-- Task goal --
Where the material below has a line containing "(R446, R466). -/", start repeating exactly, and keep going through the line containing "inSlice : Option Nat", with no other lines.

-- Data supplied --

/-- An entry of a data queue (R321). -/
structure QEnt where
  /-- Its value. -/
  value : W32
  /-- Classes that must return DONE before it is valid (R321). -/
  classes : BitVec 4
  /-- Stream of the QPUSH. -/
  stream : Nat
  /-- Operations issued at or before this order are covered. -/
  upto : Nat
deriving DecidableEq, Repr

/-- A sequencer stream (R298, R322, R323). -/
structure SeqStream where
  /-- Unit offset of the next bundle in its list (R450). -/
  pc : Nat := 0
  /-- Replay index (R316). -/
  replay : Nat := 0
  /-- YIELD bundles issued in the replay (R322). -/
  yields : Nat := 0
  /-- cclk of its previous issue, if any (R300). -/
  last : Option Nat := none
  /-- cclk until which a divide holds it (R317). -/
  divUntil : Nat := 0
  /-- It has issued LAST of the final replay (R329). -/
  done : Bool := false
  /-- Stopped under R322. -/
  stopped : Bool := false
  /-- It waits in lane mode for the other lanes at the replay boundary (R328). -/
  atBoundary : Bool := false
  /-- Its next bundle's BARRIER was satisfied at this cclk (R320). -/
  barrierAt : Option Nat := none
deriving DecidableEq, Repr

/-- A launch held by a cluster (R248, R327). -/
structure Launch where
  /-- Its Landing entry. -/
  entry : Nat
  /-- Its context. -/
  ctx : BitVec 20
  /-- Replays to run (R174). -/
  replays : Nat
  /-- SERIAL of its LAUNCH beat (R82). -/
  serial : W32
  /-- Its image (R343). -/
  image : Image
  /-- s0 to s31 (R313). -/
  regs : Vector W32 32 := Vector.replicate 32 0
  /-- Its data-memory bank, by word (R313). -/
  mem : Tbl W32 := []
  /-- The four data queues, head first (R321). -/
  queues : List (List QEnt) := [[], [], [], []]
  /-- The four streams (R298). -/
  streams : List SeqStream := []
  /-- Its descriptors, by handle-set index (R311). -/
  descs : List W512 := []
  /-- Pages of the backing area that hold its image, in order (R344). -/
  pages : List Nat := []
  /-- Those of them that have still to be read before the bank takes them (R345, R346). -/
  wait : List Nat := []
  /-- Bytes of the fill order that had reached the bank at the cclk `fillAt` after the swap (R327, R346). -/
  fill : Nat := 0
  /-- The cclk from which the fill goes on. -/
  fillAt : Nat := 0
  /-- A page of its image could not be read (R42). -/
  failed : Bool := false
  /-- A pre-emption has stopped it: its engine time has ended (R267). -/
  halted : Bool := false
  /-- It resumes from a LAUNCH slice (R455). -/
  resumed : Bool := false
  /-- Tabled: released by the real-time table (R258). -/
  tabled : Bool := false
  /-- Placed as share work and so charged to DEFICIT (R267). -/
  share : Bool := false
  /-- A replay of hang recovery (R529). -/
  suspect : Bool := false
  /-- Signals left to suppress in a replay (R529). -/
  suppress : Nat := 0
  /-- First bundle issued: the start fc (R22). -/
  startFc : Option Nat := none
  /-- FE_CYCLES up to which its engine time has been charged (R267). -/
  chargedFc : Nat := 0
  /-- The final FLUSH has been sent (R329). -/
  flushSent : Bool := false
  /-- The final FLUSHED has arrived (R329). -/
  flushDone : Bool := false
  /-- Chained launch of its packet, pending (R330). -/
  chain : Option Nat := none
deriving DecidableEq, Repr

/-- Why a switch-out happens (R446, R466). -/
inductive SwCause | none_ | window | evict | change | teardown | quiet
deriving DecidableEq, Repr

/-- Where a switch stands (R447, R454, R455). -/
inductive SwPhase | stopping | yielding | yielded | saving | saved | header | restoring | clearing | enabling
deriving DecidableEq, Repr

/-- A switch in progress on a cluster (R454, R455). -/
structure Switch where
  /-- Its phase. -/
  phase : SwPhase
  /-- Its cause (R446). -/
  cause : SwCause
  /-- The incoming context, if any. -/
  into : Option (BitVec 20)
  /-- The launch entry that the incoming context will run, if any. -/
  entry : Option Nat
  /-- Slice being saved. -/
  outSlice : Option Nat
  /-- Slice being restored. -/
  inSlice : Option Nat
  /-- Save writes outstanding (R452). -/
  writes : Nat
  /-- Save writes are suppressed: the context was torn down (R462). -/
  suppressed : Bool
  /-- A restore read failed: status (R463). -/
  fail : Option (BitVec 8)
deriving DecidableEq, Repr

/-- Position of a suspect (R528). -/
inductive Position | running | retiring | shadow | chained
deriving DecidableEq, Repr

* * *

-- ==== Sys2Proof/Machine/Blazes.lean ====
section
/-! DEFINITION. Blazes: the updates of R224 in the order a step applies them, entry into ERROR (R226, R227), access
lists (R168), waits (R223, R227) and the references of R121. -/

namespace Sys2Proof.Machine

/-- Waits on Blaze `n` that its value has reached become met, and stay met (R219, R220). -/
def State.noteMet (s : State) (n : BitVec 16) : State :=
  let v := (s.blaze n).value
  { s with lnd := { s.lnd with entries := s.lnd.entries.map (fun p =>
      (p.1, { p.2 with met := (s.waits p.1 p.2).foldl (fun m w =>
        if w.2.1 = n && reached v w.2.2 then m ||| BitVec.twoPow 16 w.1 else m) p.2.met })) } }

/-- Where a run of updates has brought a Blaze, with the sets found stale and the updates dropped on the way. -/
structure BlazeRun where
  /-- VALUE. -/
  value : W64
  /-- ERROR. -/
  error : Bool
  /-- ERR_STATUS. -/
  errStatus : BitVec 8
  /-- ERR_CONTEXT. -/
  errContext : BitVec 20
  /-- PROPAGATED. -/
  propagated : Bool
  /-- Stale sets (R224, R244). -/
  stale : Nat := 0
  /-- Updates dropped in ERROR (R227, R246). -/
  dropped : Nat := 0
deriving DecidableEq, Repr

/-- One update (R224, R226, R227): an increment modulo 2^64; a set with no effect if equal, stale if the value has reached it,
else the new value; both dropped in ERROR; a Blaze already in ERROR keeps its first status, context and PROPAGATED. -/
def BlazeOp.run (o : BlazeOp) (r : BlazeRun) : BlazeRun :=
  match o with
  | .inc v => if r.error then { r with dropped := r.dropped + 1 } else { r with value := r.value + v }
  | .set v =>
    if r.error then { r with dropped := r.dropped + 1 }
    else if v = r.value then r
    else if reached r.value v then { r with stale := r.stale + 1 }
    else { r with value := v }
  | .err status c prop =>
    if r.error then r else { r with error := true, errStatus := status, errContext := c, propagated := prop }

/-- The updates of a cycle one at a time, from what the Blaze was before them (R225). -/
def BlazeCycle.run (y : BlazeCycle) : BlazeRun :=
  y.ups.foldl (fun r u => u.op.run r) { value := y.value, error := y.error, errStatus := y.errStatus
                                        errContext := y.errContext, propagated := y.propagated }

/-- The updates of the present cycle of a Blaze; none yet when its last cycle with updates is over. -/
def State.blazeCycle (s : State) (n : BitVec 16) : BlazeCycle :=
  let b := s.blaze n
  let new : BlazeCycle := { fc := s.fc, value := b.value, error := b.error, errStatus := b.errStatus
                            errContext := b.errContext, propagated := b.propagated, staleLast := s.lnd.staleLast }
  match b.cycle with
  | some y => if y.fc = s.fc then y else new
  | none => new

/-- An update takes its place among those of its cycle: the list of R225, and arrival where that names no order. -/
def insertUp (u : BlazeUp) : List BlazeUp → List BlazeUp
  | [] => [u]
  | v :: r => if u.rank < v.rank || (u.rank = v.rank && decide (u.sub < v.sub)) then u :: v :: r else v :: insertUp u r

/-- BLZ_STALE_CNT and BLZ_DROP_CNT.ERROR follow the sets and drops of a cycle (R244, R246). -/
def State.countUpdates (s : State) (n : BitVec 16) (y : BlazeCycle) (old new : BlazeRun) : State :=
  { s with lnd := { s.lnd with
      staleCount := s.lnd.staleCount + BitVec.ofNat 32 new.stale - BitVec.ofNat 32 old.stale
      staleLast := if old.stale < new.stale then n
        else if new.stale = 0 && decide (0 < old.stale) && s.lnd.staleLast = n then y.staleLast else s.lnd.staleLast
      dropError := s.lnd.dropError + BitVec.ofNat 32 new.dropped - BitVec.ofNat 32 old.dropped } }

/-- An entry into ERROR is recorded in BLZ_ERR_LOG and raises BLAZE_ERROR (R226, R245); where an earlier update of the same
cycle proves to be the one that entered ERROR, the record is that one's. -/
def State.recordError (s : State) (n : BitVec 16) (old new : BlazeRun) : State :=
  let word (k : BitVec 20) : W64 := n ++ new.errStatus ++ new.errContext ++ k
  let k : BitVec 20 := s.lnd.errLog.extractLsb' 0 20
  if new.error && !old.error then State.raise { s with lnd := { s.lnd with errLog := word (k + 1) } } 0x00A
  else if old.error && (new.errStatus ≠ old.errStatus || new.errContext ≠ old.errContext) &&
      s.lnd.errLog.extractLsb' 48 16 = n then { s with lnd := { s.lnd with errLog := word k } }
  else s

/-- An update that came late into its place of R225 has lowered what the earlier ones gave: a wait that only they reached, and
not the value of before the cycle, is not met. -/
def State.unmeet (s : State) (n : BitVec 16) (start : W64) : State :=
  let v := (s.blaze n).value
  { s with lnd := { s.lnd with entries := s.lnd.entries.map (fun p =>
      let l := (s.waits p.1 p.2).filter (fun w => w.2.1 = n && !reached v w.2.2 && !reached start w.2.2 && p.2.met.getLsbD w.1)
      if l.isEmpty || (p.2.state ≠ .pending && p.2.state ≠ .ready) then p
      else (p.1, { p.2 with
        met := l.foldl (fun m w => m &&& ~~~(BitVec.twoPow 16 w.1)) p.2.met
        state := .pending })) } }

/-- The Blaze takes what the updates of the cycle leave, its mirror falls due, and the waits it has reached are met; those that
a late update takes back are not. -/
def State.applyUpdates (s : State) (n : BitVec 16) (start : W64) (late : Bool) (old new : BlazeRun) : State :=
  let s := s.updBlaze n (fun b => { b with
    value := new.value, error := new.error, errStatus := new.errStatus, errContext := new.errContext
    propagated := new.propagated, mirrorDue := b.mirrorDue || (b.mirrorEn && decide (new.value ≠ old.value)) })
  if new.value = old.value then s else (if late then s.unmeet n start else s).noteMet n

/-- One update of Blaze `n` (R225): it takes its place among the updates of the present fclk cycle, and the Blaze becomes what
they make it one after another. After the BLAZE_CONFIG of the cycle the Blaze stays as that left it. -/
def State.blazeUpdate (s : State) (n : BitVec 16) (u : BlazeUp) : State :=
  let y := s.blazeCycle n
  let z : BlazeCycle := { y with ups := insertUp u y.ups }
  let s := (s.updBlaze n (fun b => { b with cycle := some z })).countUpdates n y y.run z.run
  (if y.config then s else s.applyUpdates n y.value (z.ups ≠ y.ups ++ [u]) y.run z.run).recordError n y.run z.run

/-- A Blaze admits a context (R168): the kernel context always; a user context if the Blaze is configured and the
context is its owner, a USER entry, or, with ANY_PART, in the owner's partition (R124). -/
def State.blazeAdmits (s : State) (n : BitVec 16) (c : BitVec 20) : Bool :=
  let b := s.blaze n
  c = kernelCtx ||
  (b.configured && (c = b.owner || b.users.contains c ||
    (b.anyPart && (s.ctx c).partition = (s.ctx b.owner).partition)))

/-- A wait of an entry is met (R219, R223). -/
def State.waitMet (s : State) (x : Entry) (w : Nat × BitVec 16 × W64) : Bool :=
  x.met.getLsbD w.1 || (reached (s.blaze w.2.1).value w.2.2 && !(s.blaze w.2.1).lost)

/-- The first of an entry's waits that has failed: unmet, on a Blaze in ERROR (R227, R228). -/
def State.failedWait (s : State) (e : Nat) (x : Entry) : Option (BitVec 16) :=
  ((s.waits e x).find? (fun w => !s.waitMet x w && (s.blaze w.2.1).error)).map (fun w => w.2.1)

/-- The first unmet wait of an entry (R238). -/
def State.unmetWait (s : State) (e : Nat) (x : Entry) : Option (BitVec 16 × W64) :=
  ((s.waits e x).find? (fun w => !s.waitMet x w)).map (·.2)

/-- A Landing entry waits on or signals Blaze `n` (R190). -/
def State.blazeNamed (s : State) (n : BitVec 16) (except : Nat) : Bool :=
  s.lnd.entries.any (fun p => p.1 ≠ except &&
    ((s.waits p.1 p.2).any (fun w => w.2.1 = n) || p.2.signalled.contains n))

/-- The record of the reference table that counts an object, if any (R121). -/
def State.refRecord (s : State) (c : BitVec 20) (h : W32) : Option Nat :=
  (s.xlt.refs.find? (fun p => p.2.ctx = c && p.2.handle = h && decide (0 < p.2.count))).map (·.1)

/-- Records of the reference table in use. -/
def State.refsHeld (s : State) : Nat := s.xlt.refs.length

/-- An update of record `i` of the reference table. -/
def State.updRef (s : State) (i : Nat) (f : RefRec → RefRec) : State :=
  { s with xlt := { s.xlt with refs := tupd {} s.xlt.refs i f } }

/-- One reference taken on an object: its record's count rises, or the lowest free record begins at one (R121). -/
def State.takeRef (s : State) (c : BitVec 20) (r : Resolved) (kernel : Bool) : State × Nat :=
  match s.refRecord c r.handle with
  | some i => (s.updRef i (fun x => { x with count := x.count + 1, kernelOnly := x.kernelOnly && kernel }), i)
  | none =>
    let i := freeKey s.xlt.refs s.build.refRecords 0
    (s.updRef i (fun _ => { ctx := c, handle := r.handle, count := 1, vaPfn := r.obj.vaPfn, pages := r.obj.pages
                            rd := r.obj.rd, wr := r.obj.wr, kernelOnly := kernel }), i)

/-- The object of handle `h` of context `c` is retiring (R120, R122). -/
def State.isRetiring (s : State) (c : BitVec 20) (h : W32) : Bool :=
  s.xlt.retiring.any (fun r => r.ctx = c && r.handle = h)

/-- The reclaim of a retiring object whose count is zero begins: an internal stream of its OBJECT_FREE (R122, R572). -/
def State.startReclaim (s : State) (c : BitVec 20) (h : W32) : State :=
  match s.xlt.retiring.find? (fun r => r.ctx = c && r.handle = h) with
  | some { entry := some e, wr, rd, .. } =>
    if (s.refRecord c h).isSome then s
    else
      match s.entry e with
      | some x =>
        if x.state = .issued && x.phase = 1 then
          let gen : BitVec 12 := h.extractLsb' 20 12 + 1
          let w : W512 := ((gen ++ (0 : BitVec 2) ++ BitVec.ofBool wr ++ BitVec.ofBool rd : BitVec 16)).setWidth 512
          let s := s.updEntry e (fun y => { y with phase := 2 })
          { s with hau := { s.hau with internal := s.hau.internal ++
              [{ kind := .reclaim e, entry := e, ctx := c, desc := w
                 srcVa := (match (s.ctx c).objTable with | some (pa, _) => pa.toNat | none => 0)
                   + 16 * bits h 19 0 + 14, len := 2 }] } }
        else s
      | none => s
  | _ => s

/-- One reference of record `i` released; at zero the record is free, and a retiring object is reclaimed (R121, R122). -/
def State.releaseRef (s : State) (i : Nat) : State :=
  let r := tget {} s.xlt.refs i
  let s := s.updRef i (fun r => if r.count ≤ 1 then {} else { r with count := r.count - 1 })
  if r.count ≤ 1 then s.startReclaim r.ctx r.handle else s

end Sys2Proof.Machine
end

-- Solution below --
/-- Why a switch-out happens (R446, R466). -/
inductive SwCause | none_ | window | evict | change | teardown | quiet
deriving DecidableEq, Repr

/-- Where a switch stands (R447, R454, R455). -/
inductive SwPhase | stopping | yielding | yielded | saving | saved | header | restoring | clearing | enabling
deriving DecidableEq, Repr

/-- A switch in progress on a cluster (R454, R455). -/
structure Switch where
  /-- Its phase. -/
  phase : SwPhase
  /-- Its cause (R446). -/
  cause : SwCause
  /-- The incoming context, if any. -/
  into : Option (BitVec 20)
  /-- The launch entry that the incoming context will run, if any. -/
  entry : Option Nat
  /-- Slice being saved. -/
  outSlice : Option Nat
  /-- Slice being restored. -/
  inSlice : Option Nat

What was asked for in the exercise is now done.